EXERCISE DESCRIPTION: Lines with the word "structure" in them are the ones to copy from the records.

DATA LISTING:
Content starts

-- ==== Sys2Proof/Syntax.lean ====
section
/-! DEFINITION. The commands of the JM-640: one constructor of `Instr` per row of the table of operations and events,
and the operands they carry. A command is a register access, an operation of an engine, or an event the device meets;
what a physical world outside the model decides (a bit flip, a sensor's reading, the outcome of an analogue
training) is an operand of the event that reports it. -/

namespace Sys2Proof

/-- Who makes an access (R402, R488, R525): an application core, a firmware processor (number as in R491, 0 being
the security core), the management controller, or the PCIe host. -/
inductive Agent where
  | app (core : Fin 16)
  | fw (component : Fin 11)
  | mgmt
  | pcie
deriving DecidableEq, Repr

/-- Access sizes of R468 and R246. -/
inductive Size where
  | b1 | b2 | b4 | b8 | line
deriving DecidableEq, Repr

/-- A read, or a write of the bytes given. -/
inductive Access where
  | read (size : Size)
  | write (size : Size) (data : Bytes)
deriving DecidableEq, Repr

/-- What the error codes find in the line an access touches (R240 to R242, R254, R453): how many words are corrected by SEC-DED,
the index of the last word corrected, how many are rebuilt by the cross-word code, the index of the first word beyond correction,
and whether the tag is beyond correction. -/
structure Ecc where
  ce : Nat := 0
  ceAt : Fin 8 := 0
  wlc : Nat := 0
  ue : Option (Fin 8) := none
  tagUe : Bool := false
deriving DecidableEq, Repr

/-- Fields of a Brash vector instruction (R175). -/
structure VecArgs where
  fmt : BitVec 4
  sat : Bool
  vd : BitVec 5
  va : BitVec 5
  vb : BitVec 5
  aux : BitVec 4
deriving DecidableEq, Repr

/-- Fields of a Brash memory instruction (R185). -/
structure VMemArgs where
  fmt : BitVec 4
  sat : Bool
  vd : BitVec 5
  xb : BitVec 4
  off : BitVec 13
deriving DecidableEq, Repr

/-- Fields of a scalar instruction of the issue core (R190); `imm20` holds IMM20, whose low 12 bits are IMM12. -/
structure ScalarArgs where
  xd : BitVec 4
  xa : BitVec 4
  xb : BitVec 4
  imm20 : BitVec 20
deriving DecidableEq, Repr

/-- Fields of a branch of the issue core (R190). -/
structure BranchArgs where
  xa : BitVec 4
  xb : BitVec 4
  off : BitVec 16
deriving DecidableEq, Repr

/-- One data slot of a Spar instruction (R210): X uses P0 to P3, Y uses P4 to P7. -/
structure SparSlot where
  en : Bool := false
  st : Bool := false
  p : BitVec 2 := 0
  ms : Bool := false
  t : BitVec 3 := 0
deriving DecidableEq, Repr

/-- Fields of an M-class Spar instruction (R210). -/
structure SparM where
  sat : Bool := false
  rnd : Bool := false
  acc : Bool := false
  ta : BitVec 3 := 0
  tb : BitVec 3 := 0
  frac : Bool := false
  x : SparSlot := {}
  y : SparSlot := {}
deriving DecidableEq, Repr

/-- Fields of an A-class Spar instruction (R210), register and immediate forms. -/
structure SparA where
  sat : Bool := false
  rnd : Bool := false
  acc : Bool := false
  rd : BitVec 3 := 0
  ra : BitVec 3 := 0
  rb : BitVec 3 := 0
  imm : BitVec 16 := 0
deriving DecidableEq, Repr

/-- The ports of the scratchpad (R236). -/
inductive SpPort where
  | gaff | brash | external
deriving DecidableEq, Repr

/-- A request at a scratchpad port: a line read, or a write of bytes at an offset in the line, with a new tag when the writer gives one. -/
inductive SpOp where
  | read
  | write (off : BitVec 6) (data : Bytes) (tag : Option Tag)
deriving DecidableEq, Repr

/-- A remote window: window `k` of floe `n` (R256), or DRAM window `w` (R434). -/
inductive WinRef where
  | floe (n : Fin 64) (k : Fin 8)
  | dram (w : Fin 16)
deriving DecidableEq, Repr

/-- One 64-byte line and its tag, as a Shroud link frame carries it (R428). -/
structure TaggedLine where
  data : Bytes
  tag : Tag
deriving DecidableEq, Repr

/-- A line that a peer answered to a halyard, with the scale line that rides beside it (R249, R282). -/
structure PeerLine where
  line : TaggedLine
  scale : Bytes := []
  scalePoison : Bool := false
deriving DecidableEq, Repr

Content ends

RESPONSE:
structure Ecc where
structure VecArgs where
structure VMemArgs where
structure ScalarArgs where
structure BranchArgs where
structure SparSlot where
structure SparM where
structure SparA where
structure TaggedLine where
structure PeerLine where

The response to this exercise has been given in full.